Configure Apple Authentication Source

Overview

Apple provides the "Sign in with Apple" feature, allowing users to log in to third-party apps or websites directly using their Apple ID. To facilitate authentication and login for enterprise users, the IDaaS platform supports configuring an Apple authentication source. Users can log in to various application systems via Apple authentication, offering a simpler, more convenient login method and a better user experience for enterprise users.

This section describes the related operations for configuring an Apple authentication source.

Prerequisites

• Have administrator permissions on the Apple Developer Platform. The Apple Developer Platform requires joining the Apple Developer Program (can be joined as an individual or organization, requires payment, annual fee RMB 688).
• Have administrator permissions on the IDaaS Enterprise Center platform.

Steps

Apple Developer Platform Operations

1. Log in to the Apple Developer Platform (opens new window) and add a developer program.

2. With administrator permissions, you can see "Certificates, Identifiers & Profiles" under Program Resources. Access Identifiers (English) (opens new window).

Create an App ID

1. In the Identifiers menu, select App IDs, then click Add.

   

2. Select App IDs, then click Continue.

   

3. In Select a type, choose App, then click Continue.

   

4. On the Register an App ID page, enter the Description and Bundle ID.

   • Description: App description, can be modified.
   • Bundle ID: App identifier, must be unique and cannot be modified. It is recommended to enter the project's domain name, e.g., for domain.com you could enter com.domain.
   • Team ID: Record this field, it will be used later for the TeamId field in the IDaaS Apple authentication source configuration.

   

5. Check "Sign In with Apple" below, then click Continue to complete the App ID registration.

   

Create a Service ID

1. In the Identifiers menu, select Services IDs, then click Add.

   

2. After selecting Services IDs, click Continue to enter the Register a Services ID page. Enter the Description and Identifier.
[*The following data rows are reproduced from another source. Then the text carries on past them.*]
theorem touchSb (d : Dev) (c x n : Nat) : Apart d (d.touchSb c x n) := by
  simp only [Dev.touchSb, Dev.touchSbWords]
  split
  · exact refl d
  split
  · exact refl d
  refine foldl (fun a u => ?_) _ _
  split
  · exact (sbError _ c u).after (.same rfl rfl rfl rfl)
  · exact refl a

theorem readUnit (d : Dev) (block : BitVec 16) (a n : Nat) : Apart d (d.readUnit block a n).1 := (touchStk ..).after (arrive ..)

/-! ## Domains (R431, Tables 15-4 and 15-7) -/

theorem setSb (d : Dev) (c : Nat) (x : Sideboard) : Apart d (d.setSb c x) := .same rfl rfl rfl rfl

theorem setDom (d : Dev) (id : Nat) (x : Dom) : Apart d (d.setDom id x) := .same rfl rfl rfl rfl

theorem unfill (d : Dev) (u : FillUnit) : Apart d (d.unfill u) := by
  simp only [Dev.unfill, Dev.fillEnd]
  split
  · exact refl d
  cases u <;> dsimp only <;> split <;> exact .same rfl rfl rfl rfl

theorem loseStack (d : Dev) (s ch : Nat) : Apart d (d.loseStack s ch) := (loseCabinet ..).after (unitDiscard ..)

theorem trainStack (d : Dev) (s : Nat) : Apart d (d.trainStack s) := by
  simp only [Dev.trainStack]
  refine (foldl (fun a ch => ?_) _ _).after (.same rfl rfl rfl rfl)
  split_ifs
  · exact (loseStack ..).after (.same rfl rfl rfl rfl)
  · exact .same rfl rfl rfl rfl
  · exact refl a
  · exact (loseStack ..).after (.same rfl rfl rfl rfl)
  · exact .same rfl rfl rfl rfl

/-- A domain of a cabinet goes OFF. -/
theorem lost (d : Dev) {id : Nat} (h : id % 256 < 108) : Apart d (d.lost id) := by
  simp only [Dev.lost, h, if_true]
  split_ifs
  · cases d.physUse id <;> exact .same rfl rfl rfl rfl
  · refine Apart.trans ?_ (setCab _ ?_)
    · exact (unfill ..).after (.same rfl rfl rfl rfl)
    · rfl
  · exact .same rfl rfl rfl rfl
  · exact (unfill ..).after (.same rfl rfl rfl rfl)

theorem gained (d : Dev) (id : Nat) (bad : List Nat) : Apart d (d.gained id bad) := by
  simp only [Dev.gained]
  split_ifs
  · cases d.physUse id <;> exact .same rfl rfl rfl rfl
  · exact .same rfl rfl rfl rfl
  · exact (trainStack ..).after (.same rfl rfl rfl rfl)
  · exact refl d

theorem place (d : Dev) {id : Nat} (h : id % 256 < 108) (st : BitVec 2) (bad : List Nat) : Apart d (d.place id st bad) := by
  simp only [Dev.place]
  split_ifs
  · exact (lost _ h).after (setDom ..)
  · exact (gained ..).after (setDom ..)
  · exact setDom ..

theorem darken (d : Dev) (c : Nat) : Apart d (d.darken c) := by
  simp only [Dev.darken]
  split
  · exact refl d
  refine List.foldlRecOn _ _ (refl d) fun a ha i hi => ha.trans ?_
  have hi : i < 108 := List.mem_range.1 hi
  split
  · exact refl a
  · exact place a (by omega) 0 []

theorem syncDomains (d : Dev) : Apart d d.syncDomains := by
  simp only [Dev.syncDomains]
  refine (foldl (fun a c => darken a c) _ _).after (foldl (fun a c => ?_) _ _)
  refine List.foldlRecOn _ _ (refl a) fun b hb i hi => hb.trans ?_
  have hi : i < 104 := List.mem_range.1 hi
  have hid : (256 * c + i) % 256 < 108 := by omega
  cases (b.dom (256 * c + i)).entering with
  | none =>
    dsimp only
    split
    · exact refl b
    · exact place b hid _ []
  | some e =>
    dsimp only
    split
    · exact place b hid _ []
    · exact refl b

/-! ## The placement of an image (Sequence 2-2) -/

theorem readPlan {d e : Dev} {a n : Nat} {bs : List Byte} (h : d.readPlan a n = some (e, bs)) : Apart d e := by
  simp only [Dev.readPlan] at h
  split at h
  · exact absurd h nofun
  · obtain ⟨rfl, -⟩ := Prod.ext_iff.1 (Option.some.inj h)
    exact readUnit ..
   • Description: Service description, can be modified.
   • Identifier: Service identifier, cannot be modified. This will be used later for the ClientId field in the IDaaS Apple authentication source configuration.

   

3. After completing the configuration in the previous step, click Continue to enter the following page. Once configured, the Service ID creation is successful.

   • Primary App ID: Select and bind the App ID created earlier.
   • Web Domain: Configure the secure interface domain name, e.g., domain.com. Do not include the https:// protocol header. You can fill in the IDaaS tenant domain name.
   • Return URLs: The callback address for the interface after authorization login. This address must be the Apple login address provided by IDaaS, e.g.: https://demo.bccastle.com/api/v1/login/apple

   

Create Keys

1. In the Keys menu, click Add.

   

2. On the Register a New Key page, complete the following configuration.

• key name： You can customize the name of the key.

• Check Sign in with Apple, click Configure, select the previously created APP ID, then click Save.

  

3. After saving, return to the Register a New Key page. Click Configure, then continue and click Register. The following page will be displayed.

   This page shows the created Key ID and reminds you to download the private key file. Clicking Download will download a .p8 file.

   Note: The Key ID on this page needs to be recorded, and the downloaded .p8 file needs to be saved. They will be used later for the `Apple Private Key` field in the IDaaS Apple authentication source configuration.

   

4. After completing the key addition, you can view the newly added key in the list. The details page is as follows.

   

Configuring the Apple Authentication Source on the IDaaS Platform

1. Log in to the IDaaS Enterprise Center platform. In the top navigation bar, select Authentication > Authentication Source Management, go to the Apple authentication source page, and click Add Authentication Source.

   

2. Configure the Apple authentication source parameters according to the interface prompts. Key parameter descriptions are as follows.

   

   Basic Configuration: After completing the above operations on the Apple Developer Platform, you can obtain the following basic configurations:

   • TeamId: A ten-digit enterprise/personal account number.
   • ClientId: The Identifier of the Services ID registered on the Apple Developer Platform.
   • KeyId: The key ID of the key just registered.
   • Apple Private Key: The .p8 file downloaded when registering the Key on the Apple Developer Platform.

   When No User is Associated: This refers to when the unique identifier (AppleID) returned by the Apple Open Platform is not associated with a system user in IDaaS. The optional configuration items are as follows.

   • Bind: When no user is associated, based on the set binding method, it will redirect to the corresponding verification page. After successfully entering the SMS verification code, you can bind to the corresponding existing user.
   • Bind or Register: When no user is associated, after entering the SMS verification code successfully, if the phone number does not exist, it will enter the registration process. After completing the registration information, you can log in through authentication.